What it means for on-premise AI in China

For Chinese data centers and enterprises committed to self-hosted infrastructure, these chips represent a necessary middle ground. On one hand, they enable the building of on-premise clusters for model training and serving, ensuring data sovereignty and direct control—a critical point under Chinese regulations. On the other hand, reduced per-chip performance forces a reconsideration of TCO: reaching the same compute throughput requires more units, with a knock-on effect on energy consumption and operational costs. Nevertheless, for many workloads such as fine-tuning or inference on quantized models (e.g., INT8), the performance gap may be acceptable, especially when the alternative is no access to advanced silicon at all. Moreover, using local accelerators avoids dependency on foreign cloud providers, something Chinese authorities strongly favor. For those evaluating on-premise deployments in China, hardware vendor selection thus introduces an additional trade-off between performance and regulatory compliance.

The fragmentation of AI hardware: two parallel worlds

Qualcomm's move is part of a broader bifurcation in the global AI semiconductor market. While the U.S. administration aims to slow China's technological progress in AI, Beijing's response has been to accelerate investments in domestic chipmakers like Biren and Moore Thread. The result is a kind of "silicon curtain" separating two hardware ecosystems: one based on full-performance NVIDIA, AMD, and Intel products for the rest of the world, and one made of nerfed or locally designed solutions for China. For multinational companies with operations in China, this scenario adds complexity: managing heterogeneous server fleets with differently optimized drivers and frameworks can increase maintenance costs and reduce software portability. Moreover, fragmentation risks slowing the adoption of shared standards, creating separate pockets of expertise.
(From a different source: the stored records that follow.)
/-! ### Switch -/

@[simp] theorem modCtxs_freeCtr (f : Contexts → Contexts) (s : State) : (modCtxs f s).freeCtr = s.freeCtr := rfl
@[simp] theorem modCtxs_clocks (f : Contexts → Contexts) (s : State) : (modCtxs f s).clocks = s.clocks := rfl
@[simp] theorem modCtxs_caps (f : Contexts → Contexts) (s : State) : (modCtxs f s).caps = s.caps := rfl
@[simp] theorem modCtxs_host (f : Contexts → Contexts) (s : State) : (modCtxs f s).host = s.host := rfl
@[simp] theorem modCtxs_ledger (f : Contexts → Contexts) (s : State) : (modCtxs f s).ledger = s.ledger := rfl
@[simp] theorem modCtxs_eng (f : Contexts → Contexts) (s : State) : (modCtxs f s).eng = s.eng := rfl
@[simp] theorem modCtxs_task (f : Contexts → Contexts) (s : State) : (modCtxs f s).task = s.task := rfl
@[simp] theorem modCtxs_ctxs (f : Contexts → Contexts) (s : State) : (modCtxs f s).ctxs = f s.ctxs := rfl
@[simp] theorem modCtxs_agents (f : Contexts → Contexts) (s : State) : (modCtxs f s).agents = s.agents := rfl
@[simp] theorem modCtxs_mem (f : Contexts → Contexts) (s : State) : (modCtxs f s).mem = s.mem := rfl
@[simp] theorem modCtxs_ecc (f : Contexts → Contexts) (s : State) : (modCtxs f s).ecc = s.ecc := rfl
@[simp] theorem modCtxs_ftl (f : Contexts → Contexts) (s : State) : (modCtxs f s).ftl = s.ftl := rfl
@[simp] theorem modCtxs_store (f : Contexts → Contexts) (s : State) : (modCtxs f s).store = s.store := rfl
@[simp] theorem modCtxs_search (f : Contexts → Contexts) (s : State) : (modCtxs f s).search = s.search := rfl
@[simp] theorem modCtxs_ports (f : Contexts → Contexts) (s : State) : (modCtxs f s).ports = s.ports := rfl
@[simp] theorem modCtxs_tune (f : Contexts → Contexts) (s : State) : (modCtxs f s).tune = s.tune := rfl
@[simp] theorem modCtxs_sec (f : Contexts → Contexts) (s : State) : (modCtxs f s).sec = s.sec := rfl
@[simp] theorem modCtxs_pwr (f : Contexts → Contexts) (s : State) : (modCtxs f s).pwr = s.pwr := rfl
@[simp] theorem modCtxs_fw (f : Contexts → Contexts) (s : State) : (modCtxs f s).fw = s.fw := rfl
@[simp] theorem modCtxs_mon (f : Contexts → Contexts) (s : State) : (modCtxs f s).mon = s.mon := rfl
@[simp] theorem setSemResult_freeCtr (c : Nat) (h : Nat) (w : U64) (s : State) : (setSemResult c h w s).freeCtr = s.freeCtr := rfl
@[simp] theorem setSemResult_clocks (c : Nat) (h : Nat) (w : U64) (s : State) : (setSemResult c h w s).clocks = s.clocks := rfl
@[simp] theorem setSemResult_caps (c : Nat) (h : Nat) (w : U64) (s : State) : (setSemResult c h w s).caps = s.caps := rfl
@[simp] theorem setSemResult_host (c : Nat) (h : Nat) (w : U64) (s : State) : (setSemResult c h w s).host = s.host := rfl
@[simp] theorem setSemResult_ledger (c : Nat) (h : Nat) (w : U64) (s : State) : (setSemResult c h w s).ledger = s.ledger := rfl
@[simp] theorem setSemResult_eng (c : Nat) (h : Nat) (w : U64) (s : State) : (setSemResult c h w s).eng = s.eng := rfl
@[simp] theorem setSemResult_task (c : Nat) (h : Nat) (w : U64) (s : State) : (setSemResult c h w s).task = s.task := rfl
@[simp] theorem setSemResult_agents (c : Nat) (h : Nat) (w : U64) (s : State) : (setSemResult c h w s).agents = s.agents := rfl
@[simp] theorem setSemResult_mem (c : Nat) (h : Nat) (w : U64) (s : State) : (setSemResult c h w s).mem = s.mem := rfl
@[simp] theorem setSemResult_ecc (c : Nat) (h : Nat) (w : U64) (s : State) : (setSemResult c h w s).ecc = s.ecc := rfl
@[simp] theorem setSemResult_ftl (c : Nat) (h : Nat) (w : U64) (s : State) : (setSemResult c h w s).ftl = s.ftl := rfl
@[simp] theorem setSemResult_store (c : Nat) (h : Nat) (w : U64) (s : State) : (setSemResult c h w s).store = s.store := rfl
@[simp] theorem setSemResult_search (c : Nat) (h : Nat) (w : U64) (s : State) : (setSemResult c h w s).search = s.search := rfl
@[simp] theorem setSemResult_ports (c : Nat) (h : Nat) (w : U64) (s : State) : (setSemResult c h w s).ports = s.ports := rfl
@[simp] theorem setSemResult_tune (c : Nat) (h : Nat) (w : U64) (s : State) : (setSemResult c h w s).tune = s.tune := rfl
@[simp] theorem setSemResult_sec (c : Nat) (h : Nat) (w : U64) (s : State) : (setSemResult c h w s).sec = s.sec := rfl
@[simp] theorem setSemResult_pwr (c : Nat) (h : Nat) (w : U64) (s : State) : (setSemResult c h w s).pwr = s.pwr := rfl
@[simp] theorem setSemResult_fw (c : Nat) (h : Nat) (w : U64) (s : State) : (setSemResult c h w s).fw = s.fw := rfl
@[simp] theorem setSemResult_mon (c : Nat) (h : Nat) (w : U64) (s : State) : (setSemResult c h w s).mon = s.mon := rfl
@[simp] theorem modSem_freeCtr (n : Nat) (f : Sem → Sem) (s : State) : (modSem n f s).freeCtr = s.freeCtr := rfl
@[simp] theorem modSem_clocks (n : Nat) (f : Sem → Sem) (s : State) : (modSem n f s).clocks = s.clocks := rfl
@[simp] theorem modSem_caps (n : Nat) (f : Sem → Sem) (s : State) : (modSem n f s).caps = s.caps := rfl
@[simp] theorem modSem_host (n : Nat) (f : Sem → Sem) (s : State) : (modSem n f s).host = s.host := rfl
@[simp] theorem modSem_ledger (n : Nat) (f : Sem → Sem) (s : State) : (modSem n f s).ledger = s.ledger := rfl
@[simp] theorem modSem_eng (n : Nat) (f : Sem → Sem) (s : State) : (modSem n f s).eng = s.eng := rfl
@[simp] theorem modSem_task (n : Nat) (f : Sem → Sem) (s : State) : (modSem n f s).task = s.task := rfl
@[simp] theorem modSem_agents (n : Nat) (f : Sem → Sem) (s : State) : (modSem n f s).agents = s.agents := rfl
@[simp] theorem modSem_mem (n : Nat) (f : Sem → Sem) (s : State) : (modSem n f s).mem = s.mem := rfl
@[simp] theorem modSem_ecc (n : Nat) (f : Sem → Sem) (s : State) : (modSem n f s).ecc = s.ecc := rfl
@[simp] theorem modSem_ftl (n : Nat) (f : Sem → Sem) (s : State) : (modSem n f s).ftl = s.ftl := rfl
@[simp] theorem modSem_store (n : Nat) (f : Sem → Sem) (s : State) : (modSem n f s).store = s.store := rfl
@[simp] theorem modSem_search (n : Nat) (f : Sem → Sem) (s : State) : (modSem n f s).search = s.search := rfl
@[simp] theorem modSem_ports (n : Nat) (f : Sem → Sem) (s : State) : (modSem n f s).ports = s.ports := rfl
@[simp] theorem modSem_tune (n : Nat) (f : Sem → Sem) (s : State) : (modSem n f s).tune = s.tune := rfl
@[simp] theorem modSem_sec (n : Nat) (f : Sem → Sem) (s : State) : (modSem n f s).sec = s.sec := rfl
@[simp] theorem modSem_pwr (n : Nat) (f : Sem → Sem) (s : State) : (modSem n f s).pwr = s.pwr := rfl
@[simp] theorem modSem_fw (n : Nat) (f : Sem → Sem) (s : State) : (modSem n f s).fw = s.fw := rfl
@[simp] theorem modSem_mon (n : Nat) (f : Sem → Sem) (s : State) : (modSem n f s).mon = s.mon := rfl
Outlook: a precarious balance between trade and security

The strategy of nerfed versions keeps the door to the Chinese market open, but it's an unstable equilibrium. U.S. regulators could tighten the parameters further, rendering the newly introduced chips obsolete almost overnight. At the same time, China is investing heavily to close the technology gap, which could lead, in the medium term, to competitive homegrown solutions, reducing reliance on imports. For IT managers and decision-makers operating in China's AI sector, this regulatory and technological uncertainty becomes a key variable in on-premise infrastructure planning. The analysis of trade-offs between performance, TCO, and supply risk will only grow in importance. At AI-RADAR, we will continue to track these developments, because hardware choices for inference and training are never just about specs—they are strategic factors that shape the long-term viability of projects.